I still think that documentation is not very clear in this particular place, but thanks for the heads up. I think I'll just try calling the API with that big record to find out what the real limit is.

bisoldi commented 5 years ago

Totally agree on the quality of the documentation. If it will help, I am going to put in a tech support request and ask for clarification and I'll post the answer here.

whale2 commented 5 years ago

I played with it a bit. So far, with boto3==1.9.49 and botocore==1.12.49 the size of partition key is ignored. I was able to put records of exactly 1048576 bytes and got exception for anything bigger. I tried partition keys of different sizes and unless it is bigger than allowed 256 characters, no exception raised. Adding ExplicitHashKey does not change anything.

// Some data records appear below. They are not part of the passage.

/-- R340, R363: the first commit point after a configuration commit: its values apply from here on. -/
def State.commitCfg (s : State) : State :=
  let old := s.heldCfg
  let s := { s with heldCfg := [] }
  s.forEach (List.finRange 9) fun u s =>
    match old.find? (fun x => x.1 = oJNL_PORT u) with
    | some (_, w) => s.mirrorChanged u (bit w 0)
    | none => s

/-! Committing a frame (R343, R345, R353). -/

/-- The first slot at or after i that is FREE. -/
def freeSlot (used : List Nat) : Nat → Nat → Nat
  | 0, i => i
  | fuel + 1, i => if used.contains i then freeSlot used fuel ((i + 1) % 65536) else i

/-- JNL_HOLD: the endpoint is held. -/
def State.epHeld (s : State) (u ep : Nat) : Bool := s.flag (oJNL_HOLD u) ep

/-- Entries that are FREE. -/
def State.freeEntries (s : State) (u : UnitId) : Nat := 65536 - (s.jn u).slots.length

/-- What a frame is to carry. -/
structure NewFrame where
  ep : Nat
  kind : Nat
  eom : Bool
  unv : Bool
  tb : Bool
  poisoned : Bool
  tick : Nat
  payload : Payload
  part : Nat
  pgm : Nat
  cmd : Word
  deriving DecidableEq, Repr

/-- CRC-32C of the payload that a frame is first sent with: FILL and SPOIL keep none (R346, R348). -/
def State.frameBytes (s : State) (u : UnitId) (kind : Nat) (p : Payload) : List Byte :=
  if kind = 2 then
    let w := leBytes 4 (s.fld (oTCK_PORT u) 63 32)
    (List.range p.len).map fun i => w.getD (i % 4) 0
  else if kind = 3 then [] else s.payloadBytes p

/-- A frame takes the next number of its endpoint and a slot; both copies are written. -/
def State.commitFrame (s : State) (u : UnitId) (f : NewFrame) : State × Nat :=
  let q := s.oseq u f.ep
  let j := s.jn u
  let i := freeSlot j.slots (j.slots.length + 1) ((j.lastSlot + 1) % 65536)
  let mir := s.mirrors u
  let bypass := s.mirrorSet u && s.twin.bypass
  let st := if s.epHeld u f.ep then jHELD else if mir then jWRITTEN else jREADY
  let fl := (if f.eom then 1 else 0) + (if f.unv then 2 else 0) + (if f.poisoned then 4 else 0)
    + (if bypass then 8 else 0) + (if f.tb then 16 else 0)
  let e : JEntry :=
    ⟨u, f.ep, q, st, f.kind, BitVec.ofNat 8 fl, f.tick, 0, f.payload.len,
      if f.kind = 2 ∨ f.kind = 3 then 0 else f.payload.doff, 0, f.part, f.pgm, crc32c (s.frameBytes u f.kind f.payload),
      0, f.cmd⟩
  let s := ((s.mirrorLate u f.kind f.payload).putEntry u i e).setFld (oJNL_OSEQ u f.ep) 47 0 (seqNext q)
  let s := s.modJn u fun j =>
    { j with slots := j.slots ++ [i], lastSlot := i,
             mirEntry := if mir then i :: j.mirEntry else j.mirEntry,
             mirPayload := if mir then i :: j.mirPayload else j.mirPayload }
  let s := if mir then s.dalSend 2 u i (wordBytes e.words) else s
  (s.showJnl u, q)

/-! Freeing and holding. -/

/-- The payload that an entry keeps in the pool. -/
def JEntry.payload (e : JEntry) : Payload := ⟨e.doff, e.len⟩
def JEntry.keeps (e : JEntry) : Bool := e.kind ≤ 1 && e.doff ≠ 0

/-- An entry becomes FREE (R350); the twin is told (R356). -/
def State.freeEntry (s : State) (u : UnitId) (i : Nat) : State :=
  let e := s.entry u i
  let s := s.modEntry u i fun e => { e with state := jFREE }
  let s := if e.keeps then s.poolDrop u e.payload else s
  (s.modJn u fun j =>
    { j with slots := j.slots.filter (· ≠ i), mirEntry := j.mirEntry.filter (· ≠ i),
             mirPayload := j.mirPayload.filter (· ≠ i), rdWait := j.rdWait.filter (· ≠ i), cut := j.cut.filter (· ≠ i),
             mirDone := j.mirDone.filter (· ≠ i), paySent := j.paySent.filter (· ≠ e.payload) }).showJnl u

/-- The indices freed by one acknowledgement are passed to the twin (R356). -/
def State.mirrorFrees (s : State) (u : UnitId) (is : List Nat) : State :=
  if s.mirrors u ∧ is ≠ [] then s.dalSend 4 u is.length (is.map fun i => leBytes 2 i).flatten else s

/-- R353: the endpoint is held; PARTNER_LOST is recorded and counts for probation (R521). -/
def State.holdEndpoint (s : State) (u : UnitId) (ep seq : Nat) : State :=
  let s := s.forEach ((s.entries u).filter fun x => x.2.ep = ep ∧ 2 ≤ x.2.state ∧ x.2.state ≤ 4) fun x s =>
    s.modEntry u x.1 fun e => { e with state := jHELD }
  let s := (s.setFlag (oJNL_HOLD u) ep true).setFlag (oJNL_STAT u) 0 true
  let src := if u.val = 8 then 0x60 else srcPort u
  (s.record (mkRec 1 src 0xF00A (ownerPart (s.fld (oCE_EPOWN u (ep / 16)) (4 * (ep % 16) + 3) (4 * (ep % 16)))) none 0
    (unitInfo u ep) (BitVec.ofNat 64 seq))).healthFailure

/-- R353: an endpoint resumes: its HELD entries are sent again with RTX 0. -/
def State.resumeEndpoint (s : State) (u : UnitId) (ep : Nat) : State :=
  let s := s.forEach ((s.entries u).filter fun x => x.2.ep = ep ∧ x.2.state = jHELD) fun x s =>
    s.modEntry u x.1 fun e => { e with state := jRESEND, rtx := 0 }
  let s := s.setFlag (oJNL_HOLD u) ep false
  s.setFlag (oJNL_STAT u) 0 (s.reg (oJNL_HOLD u) != 0)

With batch put_records() it is essentially the same - max 1 MB per record and max 5 MB of all records combined no matter what are partition keys.

However, in async-kinesis-client I'm calculating the record size wrong - as this is just a plain byte or bytearray value, simple len() should be used. Going to fix this soon.

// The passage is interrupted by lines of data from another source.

-- ==== Sys2Proof/Machine/Arrays.lean ====
section
/-!
DEFINITION. Errors in the arrays that hold tagged words (R58): caches, the RLB, register files, type-tag caches, the working
store of an engine and the staging buffers. A single-bit error is corrected; a double-bit error poisons the word.
-/

namespace Sys2Proof.Machine

/-- A g register becomes poisoned. -/
def State.poisonG (s : State) (k : CpId) (i : BitVec 5) : State :=
  s.modRegs k fun r => r.setG i { r.gr i with poison := true }

/-- A word of a type-tag cache line holds the tags of one data line: its eight words become poisoned (R266, R268). -/
def State.poisonTags (s : State) (n : Fin 4) (set way word : Nat) : State :=
  match ((s.tagCache[n]).set? 16 set).ways.getD way none with
  | some l => s.forEach (List.range 8) fun i s => s.poisonHbm (64 * (8 * l.la + word) + 8 * i)
  | none => s

/-- A doubleword of a staged payload becomes poisoned: payload number way of the unit's pool. -/
def State.poisonStaged (s : State) (u : UnitId) (way i : Nat) : State :=
  match (s.jn u).pool[way]? with
  | some p => if 8 * i < p.1.len then { s with mem := s.mem.setPoison (journalBase + p.1.doff + 8 * i) true } else s
  | none => s

/-- A double-bit error in an array: where no word stands there is none to poison. The working store holds no poison: the
engine faults (R338). Assumption 27 (DEDUCED). -/
def State.arrayBad (s : State) (c : ArrayRef) (set way word : Nat) : State :=
  match c with
  | .cache c => s.dataError c set way word true
  | .rlb t => s.modSite t fun x =>
      match (x.rlb.set? 8 set).ways.getD way none with
      | some l => { x with rlbBad := insNat x.rlbBad l.la }
      | none => x
  | .gfile k => s.poisonG k (BitVec.ofNat 5 set)
  | .tags n => s.poisonTags n set way word
  | .sram e => s.engineFault e .workStore 0 (s.eng e).seq.ctxNo
  | .staging u => s.poisonStaged u way (8 * set + word)

/-- A single-bit error is corrected in the array; caches count it (R257). The RLB has parity, which corrects nothing. -/
def State.arrayFixed (s : State) (c : ArrayRef) (set way word : Nat) : State :=
  match c with
  | .cache c => s.dataError c set way word false
  | .rlb _ => s.arrayBad c set way word
  | _ => s

/-- CACHE_DATA_ERROR (R58, R257). -/
def execCacheDataError (c : ArrayRef) (set : Nat) (way : Fin 16) (word : Fin 8) (double : Bool) (s : State) :
    Host.Outcome State Fault Refusal := .next (if double then s.arrayBad c set way word else s.arrayFixed c set way word)

end Sys2Proof.Machine
end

bisoldi commented 5 years ago

Wow, that's amazing...blows my mind, because that's not what the docs imply (as confusing as it is).

Anyways, I already submitted the ticket, so I'll be happy to share the response.

whale2 commented 5 years ago

Size calculation reworked in 0.1.3. @bisoldi - still would love to know AWS's response, though. Thanks. Closing.

bisoldi commented 5 years ago

@whale2 Just to close the loop on this....It seems the documentation does not match reality.

My email to AWS:

I'm seeking clarification on the PutRecords API limitations, specifically the individual record size limit. Below is the relevant paragraph:

"Each PutRecords request can support up to 500 records. Each record in the request can be as large as 1 MiB, up to a limit of 5 MiB for the entire request, including partition keys. Each shard can support writes up to 1,000 records per second, up to a maximum data write total of 1 MiB per second."

My question is, does the 1MB limit per record INCLUDE the partition key and explicit hash key? Or does it include only the data blob itself?

And their response:

To answer your question, the 1MB upper limit that applies to the size of each record, includes the data blob (the payload before base64-encoding) as well as the partition key [1]. Therefore, we can look at it as follows: Size of data blob + partition key =< 1MB

References: [1] https://docs.aws.amazon.com/kinesis/latest/APIReference/API_PutRecord.html#API_PutRecord_RequestParameters

whale2 commented 5 years ago

@bisoldi I think I should check deeper. Maybe it is boto3 which doesn't raise the exception while kinesis really trims or ignores the record of 1M size without partition key. Shame on me, I didn't check if I really received that messages.